Some Background on Interstate, page 3


I started this project quite spontaneously in late 2012 after a delay of decades. Inspired by my recollection of the postcard, I began to look for other images of major highways. The Internet makes this easy, and I found all I needed on Flickr, the photo-sharing site. I limited myself to images that like my postcard carried an aspect of anonymity, were substantially non-inflected by explicit compositional strategies and did not depict an exceptional event such as an accident, a police stop, an unusual truck. One thing I particularly appreciated was that unlike many amateur photographs, the photographer and friends are almost never inserted into these images. These are nearly always outward depersonalized views, whether taken from a moving vehicle, an overpass, a bridge or an airplane.Sometimes I found a great number of photographs by a single individual, in which case I took only a few. (And there are several individuals who upload thousands of interstate images, prominent among them is Doug Kerr—Dougtone by his nom d’écran—who must certainly be a long-haul truck driver given the extent of his travels. Look him up on Flickr.)

I stopped at about 170 images of all possible views—169 to be exact—of all resolutions, aspect ratios and subjects. Most were digital at their origin but some were scanned historical photos. Most were taken by individuals who would probably not self-identify as photographers but some were clearly by those who do. And more than a few originated with departments of transportation or as engineering studies.

In that anonymity and neutrality were central concerns, it goes without saying that simply taking the images myself would have defeated the entire exercise. It would also have presented an insuperable esthetic dilemma: how to deal with images ostensibly uninflected by esthetic ends if you’re taking them yourself for an art project? Impossible. The central objectives of the work are multiplicity and expansiveness. These can only be gained by compilation.

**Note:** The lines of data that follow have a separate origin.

-- ==== Sys2Proof/Laws/PerInstr.lean ====
section
/-! SUPPORT. Per instruction: the decoder reads back what the encoder writes. One lemma for each row of the opcode table. -/

set_option Elab.async false
set_option linter.unusedSimpArgs false

namespace Sys2Proof

/-- What the encoder writes for a well-formed instruction decodes to it, whatever word follows a one-word form; an event has
no words. -/
def Laws.RoundTrip.Statement (i : Instr) : Prop :=
  i.wf = true → ∀ q, Instr.fits q i → ∀ e,
    match encode i with
    | [] => True
    | w0 :: rest => decodeWords q w0 (rest.headD e) = .ok i

theorem Laws.roundTrip_none {i : Instr} (he : encode i = []) : Laws.RoundTrip.Statement i := by
  intro _ q _ e
  rw [he]
  trivial

theorem Laws.roundTrip_one {i : Instr} {h : Hdr} {maj : BitVec 6} {f : BitVec 16} (he : encode i = enc1 h maj f)
    (hd : i.wf = true → ∀ q, Instr.fits q i →
      decMajor q maj.toNat ⟨⟨h.t0, h.g, h.gn, Tok.dec (BitVec.ofNat 4 0)⟩, f, none⟩ = .ok i) : Laws.RoundTrip.Statement i := by
  intro w q hq e
  rw [he]
  exact (decode_one q h.t0 h.g h.gn maj f e).trans (hd w q hq)

theorem Laws.roundTrip_two {i : Instr} {h : Hdr} {maj : BitVec 6} {f : BitVec 16} {p : BitVec 28}
    (he : encode i = enc2 h maj f p)
    (hd : i.wf = true → ∀ q, Instr.fits q i → decMajor q maj.toNat ⟨h, f, some p⟩ = .ok i) :
    Laws.RoundTrip.Statement i := by
  intro w q hq e
  rw [he]
  exact (decode_two q h.t0 h.t1 h.g h.gn maj f p).trans (hd w q hq)

theorem Laws.RoundTrip.add (h d a b) : Laws.RoundTrip.Statement (.add h d a b) := Laws.roundTrip_one rfl fun w q _ => by
  have w : (h.oneWord) = true := w
  rw [major_decAlu]
  simp (disch := omega) only [decAlu, packReg_d, packReg_a, packReg_b, packReg_s, packReg_s3, packReg_sLow, ext, noExt, bind, Except.bind, pure, Except.pure, bits_low, bits_high, bits_all, bit_low, bit_high, bit_ofBool, Nat.reduceSub]
  simp [-BitVec.getLsbD_eq_getElem, Hdr.of_oneWord, *]

theorem Laws.RoundTrip.addImm (h d a imm) : Laws.RoundTrip.Statement (.addImm h d a imm) := Laws.roundTrip_two rfl fun _ q _ => by
  rw [major_decAlu]
  simp (disch := omega) only [decAlu, packReg_d, packReg_a, packReg_b, packReg_s, packReg_s3, packReg_sLow, ext, noExt, bind, Except.bind, pure, Except.pure, bits_low, bits_high, bits_all, bit_low, bit_high, bit_ofBool, Nat.reduceSub]
  simp [-BitVec.getLsbD_eq_getElem]

theorem Laws.RoundTrip.sub (h d a b) : Laws.RoundTrip.Statement (.sub h d a b) := Laws.roundTrip_one rfl fun w q _ => by
  have w : (h.oneWord) = true := w
  rw [major_decAlu]
  simp (disch := omega) only [decAlu, packReg_d, packReg_a, packReg_b, packReg_s, packReg_s3, packReg_sLow, ext, noExt, bind, Except.bind, pure, Except.pure, bits_low, bits_high, bits_all, bit_low, bit_high, bit_ofBool, Nat.reduceSub]
  simp [-BitVec.getLsbD_eq_getElem, Hdr.of_oneWord, *]

theorem Laws.RoundTrip.subImm (h d a imm) : Laws.RoundTrip.Statement (.subImm h d a imm) := Laws.roundTrip_two rfl fun _ q _ => by
  rw [major_decAlu]
  simp (disch := omega) only [decAlu, packReg_d, packReg_a, packReg_b, packReg_s, packReg_s3, packReg_sLow, ext, noExt, bind, Except.bind, pure, Except.pure, bits_low, bits_high, bits_all, bit_low, bit_high, bit_ofBool, Nat.reduceSub]
  simp [-BitVec.getLsbD_eq_getElem]

theorem Laws.RoundTrip.mul (h d a b) : Laws.RoundTrip.Statement (.mul h d a b) := Laws.roundTrip_one rfl fun w q _ => by
  have w : (h.oneWord) = true := w
  rw [major_decAlu]
  simp (disch := omega) only [decAlu, packReg_d, packReg_a, packReg_b, packReg_s, packReg_s3, packReg_sLow, ext, noExt, bind, Except.bind, pure, Except.pure, bits_low, bits_high, bits_all, bit_low, bit_high, bit_ofBool, Nat.reduceSub]
  simp [-BitVec.getLsbD_eq_getElem, Hdr.of_oneWord, *]

theorem Laws.RoundTrip.mulImm (h d a imm) : Laws.RoundTrip.Statement (.mulImm h d a imm) := Laws.roundTrip_two rfl fun _ q _ => by
  rw [major_decAlu]
  simp (disch := omega) only [decAlu, packReg_d, packReg_a, packReg_b, packReg_s, packReg_s3, packReg_sLow, ext, noExt, bind, Except.bind, pure, Except.pure, bits_low, bits_high, bits_all, bit_low, bit_high, bit_ofBool, Nat.reduceSub]
  simp [-BitVec.getLsbD_eq_getElem]

theorem Laws.RoundTrip.mulh (h d a b) : Laws.RoundTrip.Statement (.mulh h d a b) := Laws.roundTrip_one rfl fun w q _ => by
  have w : (h.oneWord) = true := w
  rw [major_decAlu]
  simp (disch := omega) only [decAlu, packReg_d, packReg_a, packReg_b, packReg_s, packReg_s3, packReg_sLow, ext, noExt, bind, Except.bind, pure, Except.pure, bits_low, bits_high, bits_all, bit_low, bit_high, bit_ofBool, Nat.reduceSub]
  simp [-BitVec.getLsbD_eq_getElem, Hdr.of_oneWord, *]

theorem Laws.RoundTrip.mulhImm (h d a imm) : Laws.RoundTrip.Statement (.mulhImm h d a imm) := Laws.roundTrip_two rfl fun _ q _ => by
  rw [major_decAlu]
  simp (disch := omega) only [decAlu, packReg_d, packReg_a, packReg_b, packReg_s, packReg_s3, packReg_sLow, ext, noExt, bind, Except.bind, pure, Except.pure, bits_low, bits_high, bits_all, bit_low, bit_high, bit_ofBool, Nat.reduceSub]
  simp [-BitVec.getLsbD_eq_getElem]

theorem Laws.RoundTrip.mulhu (h d a b) : Laws.RoundTrip.Statement (.mulhu h d a b) := Laws.roundTrip_one rfl fun w q _ => by
  have w : (h.oneWord) = true := w
  rw [major_decAlu]
  simp (disch := omega) only [decAlu, packReg_d, packReg_a, packReg_b, packReg_s, packReg_s3, packReg_sLow, ext, noExt, bind, Except.bind, pure, Except.pure, bits_low, bits_high, bits_all, bit_low, bit_high, bit_ofBool, Nat.reduceSub]
  simp [-BitVec.getLsbD_eq_getElem, Hdr.of_oneWord, *]

theorem Laws.RoundTrip.mulhuImm (h d a imm) : Laws.RoundTrip.Statement (.mulhuImm h d a imm) := Laws.roundTrip_two rfl fun _ q _ => by
  rw [major_decAlu]
  simp (disch := omega) only [decAlu, packReg_d, packReg_a, packReg_b, packReg_s, packReg_s3, packReg_sLow, ext, noExt, bind, Except.bind, pure, Except.pure, bits_low, bits_high, bits_all, bit_low, bit_high, bit_ofBool, Nat.reduceSub]
  simp [-BitVec.getLsbD_eq_getElem]

theorem Laws.RoundTrip.div (h d a b) : Laws.RoundTrip.Statement (.div h d a b) := Laws.roundTrip_one rfl fun w q _ => by
  have w : (h.oneWord) = true := w
  rw [major_decAlu]
  simp (disch := omega) only [decAlu, packReg_d, packReg_a, packReg_b, packReg_s, packReg_s3, packReg_sLow, ext, noExt, bind, Except.bind, pure, Except.pure, bits_low, bits_high, bits_all, bit_low, bit_high, bit_ofBool, Nat.reduceSub]
  simp [-BitVec.getLsbD_eq_getElem, Hdr.of_oneWord, *]

theorem Laws.RoundTrip.divImm (h d a imm) : Laws.RoundTrip.Statement (.divImm h d a imm) := Laws.roundTrip_two rfl fun _ q _ => by
  rw [major_decAlu]
  simp (disch := omega) only [decAlu, packReg_d, packReg_a, packReg_b, packReg_s, packReg_s3, packReg_sLow, ext, noExt, bind, Except.bind, pure, Except.pure, bits_low, bits_high, bits_all, bit_low, bit_high, bit_ofBool, Nat.reduceSub]
  simp [-BitVec.getLsbD_eq_getElem]

theorem Laws.RoundTrip.divu (h d a b) : Laws.RoundTrip.Statement (.divu h d a b) := Laws.roundTrip_one rfl fun w q _ => by
  have w : (h.oneWord) = true := w
  rw [major_decAlu]
  simp (disch := omega) only [decAlu, packReg_d, packReg_a, packReg_b, packReg_s, packReg_s3, packReg_sLow, ext, noExt, bind, Except.bind, pure, Except.pure, bits_low, bits_high, bits_all, bit_low, bit_high, bit_ofBool, Nat.reduceSub]
  simp [-BitVec.getLsbD_eq_getElem, Hdr.of_oneWord, *]

theorem Laws.RoundTrip.divuImm (h d a imm) : Laws.RoundTrip.Statement (.divuImm h d a imm) := Laws.roundTrip_two rfl fun _ q _ => by
  rw [major_decAlu]
  simp (disch := omega) only [decAlu, packReg_d, packReg_a, packReg_b, packReg_s, packReg_s3, packReg_sLow, ext, noExt, bind, Except.bind, pure, Except.pure, bits_low, bits_high, bits_all, bit_low, bit_high, bit_ofBool, Nat.reduceSub]
  simp [-BitVec.getLsbD_eq_getElem]

theorem Laws.RoundTrip.rem (h d a b) : Laws.RoundTrip.Statement (.rem h d a b) := Laws.roundTrip_one rfl fun w q _ => by
  have w : (h.oneWord) = true := w
  rw [major_decAlu]
  simp (disch := omega) only [decAlu, packReg_d, packReg_a, packReg_b, packReg_s, packReg_s3, packReg_sLow, ext, noExt, bind, Except.bind, pure, Except.pure, bits_low, bits_high, bits_all, bit_low, bit_high, bit_ofBool, Nat.reduceSub]
  simp [-BitVec.getLsbD_eq_getElem, Hdr.of_oneWord, *]

theorem Laws.RoundTrip.remImm (h d a imm) : Laws.RoundTrip.Statement (.remImm h d a imm) := Laws.roundTrip_two rfl fun _ q _ => by
  rw [major_decAlu]
  simp (disch := omega) only [decAlu, packReg_d, packReg_a, packReg_b, packReg_s, packReg_s3, packReg_sLow, ext, noExt, bind, Except.bind, pure, Except.pure, bits_low, bits_high, bits_all, bit_low, bit_high, bit_ofBool, Nat.reduceSub]
  simp [-BitVec.getLsbD_eq_getElem]

theorem Laws.RoundTrip.remu (h d a b) : Laws.RoundTrip.Statement (.remu h d a b) := Laws.roundTrip_one rfl fun w q _ => by
  have w : (h.oneWord) = true := w
  rw [major_decAlu]
  simp (disch := omega) only [decAlu, packReg_d, packReg_a, packReg_b, packReg_s, packReg_s3, packReg_sLow, ext, noExt, bind, Except.bind, pure, Except.pure, bits_low, bits_high, bits_all, bit_low, bit_high, bit_ofBool, Nat.reduceSub]
  simp [-BitVec.getLsbD_eq_getElem, Hdr.of_oneWord, *]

In the middle of this project we had to vacate our longtime home. To my extraordinary delight the postcard resurfaced while I was clearing out the detritus of 26 years. Fully at one with its ostensible subject—the New York State Thruway—it was pretty much as I had remembered it, although there was clearly a bit more care in the composition than I had given it credit for.

Here it is:

It turns out that the view is not entirely arbitrary. It is identified as the highest point on the Thruway without any other precision as to location. The photographer is Nelson Jones.)